** Task objective **
In the entries below, find the line with "slewIncr : Nat := 4294967296" and the line with "unsupported (link : Nat)". Reproduce those two lines and every line between them exactly, and nothing more.

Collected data
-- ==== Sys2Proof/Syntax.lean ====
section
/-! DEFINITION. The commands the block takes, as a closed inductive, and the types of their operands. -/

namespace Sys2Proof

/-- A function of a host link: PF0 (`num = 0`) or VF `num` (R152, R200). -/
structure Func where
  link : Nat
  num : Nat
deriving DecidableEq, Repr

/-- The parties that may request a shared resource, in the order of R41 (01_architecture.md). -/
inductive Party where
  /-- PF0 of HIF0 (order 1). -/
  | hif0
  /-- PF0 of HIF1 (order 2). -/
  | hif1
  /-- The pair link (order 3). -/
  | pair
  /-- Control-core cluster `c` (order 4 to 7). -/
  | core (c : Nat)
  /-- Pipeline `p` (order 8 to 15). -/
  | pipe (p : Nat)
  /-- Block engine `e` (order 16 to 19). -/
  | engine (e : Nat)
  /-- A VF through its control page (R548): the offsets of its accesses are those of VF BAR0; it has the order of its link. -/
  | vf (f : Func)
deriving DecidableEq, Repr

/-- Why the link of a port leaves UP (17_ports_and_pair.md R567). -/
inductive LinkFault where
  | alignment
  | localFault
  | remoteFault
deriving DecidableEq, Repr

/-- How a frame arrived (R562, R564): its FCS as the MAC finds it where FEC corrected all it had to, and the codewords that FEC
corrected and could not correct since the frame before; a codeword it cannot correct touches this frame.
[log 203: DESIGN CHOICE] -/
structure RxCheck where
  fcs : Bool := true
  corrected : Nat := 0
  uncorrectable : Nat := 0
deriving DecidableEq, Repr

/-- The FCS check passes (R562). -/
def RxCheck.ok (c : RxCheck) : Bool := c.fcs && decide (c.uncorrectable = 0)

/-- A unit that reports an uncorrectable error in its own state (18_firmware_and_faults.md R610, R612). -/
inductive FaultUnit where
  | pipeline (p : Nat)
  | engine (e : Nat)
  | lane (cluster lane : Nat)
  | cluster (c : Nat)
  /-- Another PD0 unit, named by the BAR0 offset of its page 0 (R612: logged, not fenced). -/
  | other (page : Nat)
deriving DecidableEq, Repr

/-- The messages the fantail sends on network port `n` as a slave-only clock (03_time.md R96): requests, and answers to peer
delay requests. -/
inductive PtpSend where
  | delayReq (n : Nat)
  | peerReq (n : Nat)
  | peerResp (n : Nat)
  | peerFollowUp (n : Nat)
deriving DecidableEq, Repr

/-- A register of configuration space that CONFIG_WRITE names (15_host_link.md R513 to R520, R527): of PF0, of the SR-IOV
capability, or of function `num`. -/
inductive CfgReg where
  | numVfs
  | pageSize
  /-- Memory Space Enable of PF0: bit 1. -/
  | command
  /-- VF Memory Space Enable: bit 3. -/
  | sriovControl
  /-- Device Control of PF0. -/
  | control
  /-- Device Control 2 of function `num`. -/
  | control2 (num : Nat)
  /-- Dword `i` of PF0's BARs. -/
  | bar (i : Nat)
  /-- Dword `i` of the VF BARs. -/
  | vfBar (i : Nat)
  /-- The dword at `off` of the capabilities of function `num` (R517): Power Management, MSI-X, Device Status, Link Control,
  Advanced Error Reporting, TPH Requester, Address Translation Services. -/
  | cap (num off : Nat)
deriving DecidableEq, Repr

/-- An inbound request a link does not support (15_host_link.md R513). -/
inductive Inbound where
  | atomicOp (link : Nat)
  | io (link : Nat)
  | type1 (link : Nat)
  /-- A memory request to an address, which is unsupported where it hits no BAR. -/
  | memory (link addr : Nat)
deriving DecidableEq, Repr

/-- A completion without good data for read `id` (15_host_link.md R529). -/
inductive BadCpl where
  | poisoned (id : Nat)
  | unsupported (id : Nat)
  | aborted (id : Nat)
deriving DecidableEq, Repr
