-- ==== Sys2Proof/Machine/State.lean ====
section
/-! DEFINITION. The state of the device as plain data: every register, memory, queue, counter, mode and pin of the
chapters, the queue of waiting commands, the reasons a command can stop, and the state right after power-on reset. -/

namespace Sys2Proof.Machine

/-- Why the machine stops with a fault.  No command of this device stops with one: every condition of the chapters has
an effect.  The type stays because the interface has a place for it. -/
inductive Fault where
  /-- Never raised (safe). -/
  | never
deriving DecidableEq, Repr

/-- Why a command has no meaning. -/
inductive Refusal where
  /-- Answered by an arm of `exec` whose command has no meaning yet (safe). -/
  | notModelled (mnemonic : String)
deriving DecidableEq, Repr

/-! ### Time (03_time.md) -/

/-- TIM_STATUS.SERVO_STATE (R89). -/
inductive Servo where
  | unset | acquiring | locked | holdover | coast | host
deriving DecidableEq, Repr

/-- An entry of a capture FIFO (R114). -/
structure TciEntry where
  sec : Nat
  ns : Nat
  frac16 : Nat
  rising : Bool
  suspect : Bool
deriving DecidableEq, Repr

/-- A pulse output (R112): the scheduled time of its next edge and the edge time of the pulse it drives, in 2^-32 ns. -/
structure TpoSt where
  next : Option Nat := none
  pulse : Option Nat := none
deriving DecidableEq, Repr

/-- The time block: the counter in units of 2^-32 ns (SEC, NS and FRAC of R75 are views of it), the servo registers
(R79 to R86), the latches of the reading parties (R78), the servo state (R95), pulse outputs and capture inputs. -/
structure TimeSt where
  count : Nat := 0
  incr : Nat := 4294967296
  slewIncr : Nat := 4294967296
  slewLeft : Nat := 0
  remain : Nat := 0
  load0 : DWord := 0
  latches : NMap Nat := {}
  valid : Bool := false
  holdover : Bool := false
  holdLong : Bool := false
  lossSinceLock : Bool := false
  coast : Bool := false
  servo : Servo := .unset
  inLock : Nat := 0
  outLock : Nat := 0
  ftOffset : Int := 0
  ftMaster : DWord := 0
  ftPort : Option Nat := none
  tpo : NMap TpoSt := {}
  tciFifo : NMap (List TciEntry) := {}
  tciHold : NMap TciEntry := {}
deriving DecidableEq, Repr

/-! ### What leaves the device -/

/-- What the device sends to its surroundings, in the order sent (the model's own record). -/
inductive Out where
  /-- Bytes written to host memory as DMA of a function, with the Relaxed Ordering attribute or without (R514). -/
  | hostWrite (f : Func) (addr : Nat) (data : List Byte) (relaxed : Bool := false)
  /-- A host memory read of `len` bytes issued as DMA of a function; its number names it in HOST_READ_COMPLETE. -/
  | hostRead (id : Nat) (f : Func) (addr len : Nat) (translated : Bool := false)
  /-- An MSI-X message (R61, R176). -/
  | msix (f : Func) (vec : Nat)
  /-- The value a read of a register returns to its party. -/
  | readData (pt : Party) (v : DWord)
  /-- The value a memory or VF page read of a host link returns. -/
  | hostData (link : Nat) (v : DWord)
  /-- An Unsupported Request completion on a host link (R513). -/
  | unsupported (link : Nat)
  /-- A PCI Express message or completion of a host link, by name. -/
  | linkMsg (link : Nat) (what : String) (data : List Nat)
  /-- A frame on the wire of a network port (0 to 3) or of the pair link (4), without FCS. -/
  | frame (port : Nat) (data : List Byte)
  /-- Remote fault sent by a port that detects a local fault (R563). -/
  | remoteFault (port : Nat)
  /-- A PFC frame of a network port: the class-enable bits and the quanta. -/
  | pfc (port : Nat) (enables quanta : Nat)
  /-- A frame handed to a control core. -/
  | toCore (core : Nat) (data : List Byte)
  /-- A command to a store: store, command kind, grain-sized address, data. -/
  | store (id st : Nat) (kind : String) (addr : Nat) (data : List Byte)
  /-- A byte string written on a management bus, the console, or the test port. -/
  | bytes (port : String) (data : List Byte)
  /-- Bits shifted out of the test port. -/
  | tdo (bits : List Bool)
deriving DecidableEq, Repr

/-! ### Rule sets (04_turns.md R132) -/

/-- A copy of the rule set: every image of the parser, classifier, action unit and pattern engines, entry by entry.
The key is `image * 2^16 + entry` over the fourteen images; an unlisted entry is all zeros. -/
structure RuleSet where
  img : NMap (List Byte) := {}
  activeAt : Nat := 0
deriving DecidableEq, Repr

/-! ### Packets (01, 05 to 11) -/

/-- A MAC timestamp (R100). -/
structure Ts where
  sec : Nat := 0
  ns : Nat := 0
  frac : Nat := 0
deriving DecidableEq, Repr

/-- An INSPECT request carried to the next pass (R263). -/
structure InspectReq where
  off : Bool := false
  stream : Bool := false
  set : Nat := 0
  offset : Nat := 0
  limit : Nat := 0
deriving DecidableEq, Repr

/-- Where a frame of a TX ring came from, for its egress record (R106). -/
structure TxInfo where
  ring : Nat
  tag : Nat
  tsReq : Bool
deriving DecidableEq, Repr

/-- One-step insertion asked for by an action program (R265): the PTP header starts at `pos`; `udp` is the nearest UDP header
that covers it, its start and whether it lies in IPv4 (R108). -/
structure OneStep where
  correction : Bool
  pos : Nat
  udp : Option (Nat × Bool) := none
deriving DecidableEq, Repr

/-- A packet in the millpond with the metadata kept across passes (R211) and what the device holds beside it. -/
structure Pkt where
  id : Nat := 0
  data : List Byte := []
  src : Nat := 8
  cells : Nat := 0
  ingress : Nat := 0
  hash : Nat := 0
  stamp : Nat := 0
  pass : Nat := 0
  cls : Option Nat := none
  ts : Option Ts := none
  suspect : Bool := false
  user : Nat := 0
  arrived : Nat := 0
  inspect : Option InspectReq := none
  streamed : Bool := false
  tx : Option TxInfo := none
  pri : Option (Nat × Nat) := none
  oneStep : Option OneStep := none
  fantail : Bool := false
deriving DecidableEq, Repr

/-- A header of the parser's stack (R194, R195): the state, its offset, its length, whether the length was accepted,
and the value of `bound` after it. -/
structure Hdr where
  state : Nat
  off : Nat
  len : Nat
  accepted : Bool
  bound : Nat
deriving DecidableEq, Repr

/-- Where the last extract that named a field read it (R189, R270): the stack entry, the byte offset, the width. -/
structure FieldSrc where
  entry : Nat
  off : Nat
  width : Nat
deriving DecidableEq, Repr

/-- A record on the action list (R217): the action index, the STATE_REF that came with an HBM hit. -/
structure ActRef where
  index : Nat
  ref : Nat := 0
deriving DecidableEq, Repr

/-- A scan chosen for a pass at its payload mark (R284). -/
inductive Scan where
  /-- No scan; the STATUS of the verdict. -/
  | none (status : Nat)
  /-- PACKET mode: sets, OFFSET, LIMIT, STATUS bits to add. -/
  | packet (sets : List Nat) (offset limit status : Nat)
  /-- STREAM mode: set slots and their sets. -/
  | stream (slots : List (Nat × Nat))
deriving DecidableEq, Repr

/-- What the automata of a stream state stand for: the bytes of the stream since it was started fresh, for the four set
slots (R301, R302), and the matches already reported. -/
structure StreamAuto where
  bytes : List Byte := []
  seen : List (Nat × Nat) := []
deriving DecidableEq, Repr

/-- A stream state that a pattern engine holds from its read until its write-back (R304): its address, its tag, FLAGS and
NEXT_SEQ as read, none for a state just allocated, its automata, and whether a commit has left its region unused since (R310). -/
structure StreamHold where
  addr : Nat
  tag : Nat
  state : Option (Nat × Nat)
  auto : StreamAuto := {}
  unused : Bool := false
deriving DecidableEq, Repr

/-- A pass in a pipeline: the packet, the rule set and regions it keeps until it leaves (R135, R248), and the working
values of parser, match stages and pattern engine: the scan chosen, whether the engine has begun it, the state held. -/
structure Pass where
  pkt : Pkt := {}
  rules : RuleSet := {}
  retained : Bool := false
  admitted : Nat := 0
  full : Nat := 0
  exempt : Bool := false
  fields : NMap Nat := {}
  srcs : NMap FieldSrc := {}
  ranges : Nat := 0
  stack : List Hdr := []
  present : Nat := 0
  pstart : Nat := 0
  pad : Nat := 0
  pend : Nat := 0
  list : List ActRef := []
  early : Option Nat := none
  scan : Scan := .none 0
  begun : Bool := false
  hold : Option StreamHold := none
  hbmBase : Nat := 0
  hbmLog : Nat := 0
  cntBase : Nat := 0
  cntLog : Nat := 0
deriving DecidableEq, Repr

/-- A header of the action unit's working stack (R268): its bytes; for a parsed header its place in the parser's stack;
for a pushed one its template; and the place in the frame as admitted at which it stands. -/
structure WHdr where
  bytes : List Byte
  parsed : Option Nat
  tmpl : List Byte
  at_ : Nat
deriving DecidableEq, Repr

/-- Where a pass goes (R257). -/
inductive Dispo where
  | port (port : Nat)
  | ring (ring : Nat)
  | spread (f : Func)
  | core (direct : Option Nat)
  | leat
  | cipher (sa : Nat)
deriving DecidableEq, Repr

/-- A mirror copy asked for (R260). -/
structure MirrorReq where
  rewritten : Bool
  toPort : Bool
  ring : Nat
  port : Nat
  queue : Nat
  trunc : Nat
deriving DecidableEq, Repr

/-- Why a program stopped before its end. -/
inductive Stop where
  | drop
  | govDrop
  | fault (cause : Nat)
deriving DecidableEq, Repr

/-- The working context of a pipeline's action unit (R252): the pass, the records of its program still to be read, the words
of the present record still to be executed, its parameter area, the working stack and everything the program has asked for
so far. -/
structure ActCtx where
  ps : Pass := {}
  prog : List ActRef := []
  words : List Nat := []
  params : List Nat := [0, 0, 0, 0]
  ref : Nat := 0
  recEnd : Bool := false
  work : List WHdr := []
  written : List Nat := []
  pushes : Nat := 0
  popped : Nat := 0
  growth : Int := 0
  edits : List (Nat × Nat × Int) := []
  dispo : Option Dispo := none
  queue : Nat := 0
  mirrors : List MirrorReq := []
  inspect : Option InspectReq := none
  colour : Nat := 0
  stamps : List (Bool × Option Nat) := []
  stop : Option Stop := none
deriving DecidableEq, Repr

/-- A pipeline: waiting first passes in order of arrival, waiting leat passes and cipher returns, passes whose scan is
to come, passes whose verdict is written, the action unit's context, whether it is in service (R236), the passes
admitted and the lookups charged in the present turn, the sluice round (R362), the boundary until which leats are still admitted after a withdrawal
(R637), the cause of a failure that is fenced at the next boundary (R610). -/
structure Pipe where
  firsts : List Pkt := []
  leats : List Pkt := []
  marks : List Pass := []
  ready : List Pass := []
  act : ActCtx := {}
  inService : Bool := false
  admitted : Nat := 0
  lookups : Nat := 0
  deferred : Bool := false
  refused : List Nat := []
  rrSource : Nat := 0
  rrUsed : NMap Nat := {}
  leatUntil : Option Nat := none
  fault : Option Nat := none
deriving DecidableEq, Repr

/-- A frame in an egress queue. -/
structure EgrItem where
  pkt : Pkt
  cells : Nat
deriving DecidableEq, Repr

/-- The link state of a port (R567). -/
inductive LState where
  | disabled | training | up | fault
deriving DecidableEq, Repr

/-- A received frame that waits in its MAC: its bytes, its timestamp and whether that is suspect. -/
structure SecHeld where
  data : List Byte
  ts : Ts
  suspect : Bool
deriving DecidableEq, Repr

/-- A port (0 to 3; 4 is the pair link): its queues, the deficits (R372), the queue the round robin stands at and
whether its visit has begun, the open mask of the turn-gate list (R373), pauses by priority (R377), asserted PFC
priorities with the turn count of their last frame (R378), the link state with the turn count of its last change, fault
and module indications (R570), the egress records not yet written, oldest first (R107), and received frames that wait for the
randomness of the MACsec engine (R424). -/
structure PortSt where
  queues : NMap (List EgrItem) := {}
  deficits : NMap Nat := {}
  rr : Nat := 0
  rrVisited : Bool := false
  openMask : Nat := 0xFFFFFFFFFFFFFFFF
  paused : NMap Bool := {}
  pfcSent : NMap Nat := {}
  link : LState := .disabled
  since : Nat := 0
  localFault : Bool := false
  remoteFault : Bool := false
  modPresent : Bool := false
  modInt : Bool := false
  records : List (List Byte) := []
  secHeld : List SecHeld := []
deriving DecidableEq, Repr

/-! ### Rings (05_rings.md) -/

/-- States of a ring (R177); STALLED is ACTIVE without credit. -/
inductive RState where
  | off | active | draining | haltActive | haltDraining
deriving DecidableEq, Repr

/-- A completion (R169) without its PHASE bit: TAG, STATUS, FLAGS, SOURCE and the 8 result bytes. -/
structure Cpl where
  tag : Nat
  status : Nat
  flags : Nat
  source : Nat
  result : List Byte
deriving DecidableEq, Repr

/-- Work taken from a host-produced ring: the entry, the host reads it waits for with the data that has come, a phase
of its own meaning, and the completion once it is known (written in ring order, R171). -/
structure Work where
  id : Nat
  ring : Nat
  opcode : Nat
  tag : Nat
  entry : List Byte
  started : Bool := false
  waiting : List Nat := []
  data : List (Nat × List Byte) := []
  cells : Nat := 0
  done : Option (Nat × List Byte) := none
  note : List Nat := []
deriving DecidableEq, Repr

** Solution for this task **
  slewIncr : Nat := 4294967296
  slewLeft : Nat := 0
  remain : Nat := 0
  load0 : DWord := 0
  latches : NMap Nat := {}
  valid : Bool := false
  holdover : Bool := false
  holdLong : Bool := false
  lossSinceLock : Bool := false
  coast : Bool := false
  servo : Servo := .unset
  inLock : Nat := 0
  outLock : Nat := 0
  ftOffset : Int := 0
  ftMaster : DWord := 0
  ftPort : Option Nat := none
  tpo : NMap TpoSt := {}
  tciFifo : NMap (List TciEntry) := {}
  tciHold : NMap TciEntry := {}
deriving DecidableEq, Repr

/-! ### What leaves the device -/

/-- What the device sends to its surroundings, in the order sent (the model's own record). -/
inductive Out where
  /-- Bytes written to host memory as DMA of a function, with the Relaxed Ordering attribute or without (R514). -/
  | hostWrite (f : Func) (addr : Nat) (data : List Byte) (relaxed : Bool := false)
  /-- A host memory read of `len` bytes issued as DMA of a function; its number names it in HOST_READ_COMPLETE. -/
  | hostRead (id : Nat) (f : Func) (addr len : Nat) (translated : Bool := false)
  /-- An MSI-X message (R61, R176). -/
  | msix (f : Func) (vec : Nat)
  /-- The value a read of a register returns to its party. -/
  | readData (pt : Party) (v : DWord)
  /-- The value a memory or VF page read of a host link returns. -/
  | hostData (link : Nat) (v : DWord)
  /-- An Unsupported Request completion on a host link (R513). -/
  | unsupported (link : Nat)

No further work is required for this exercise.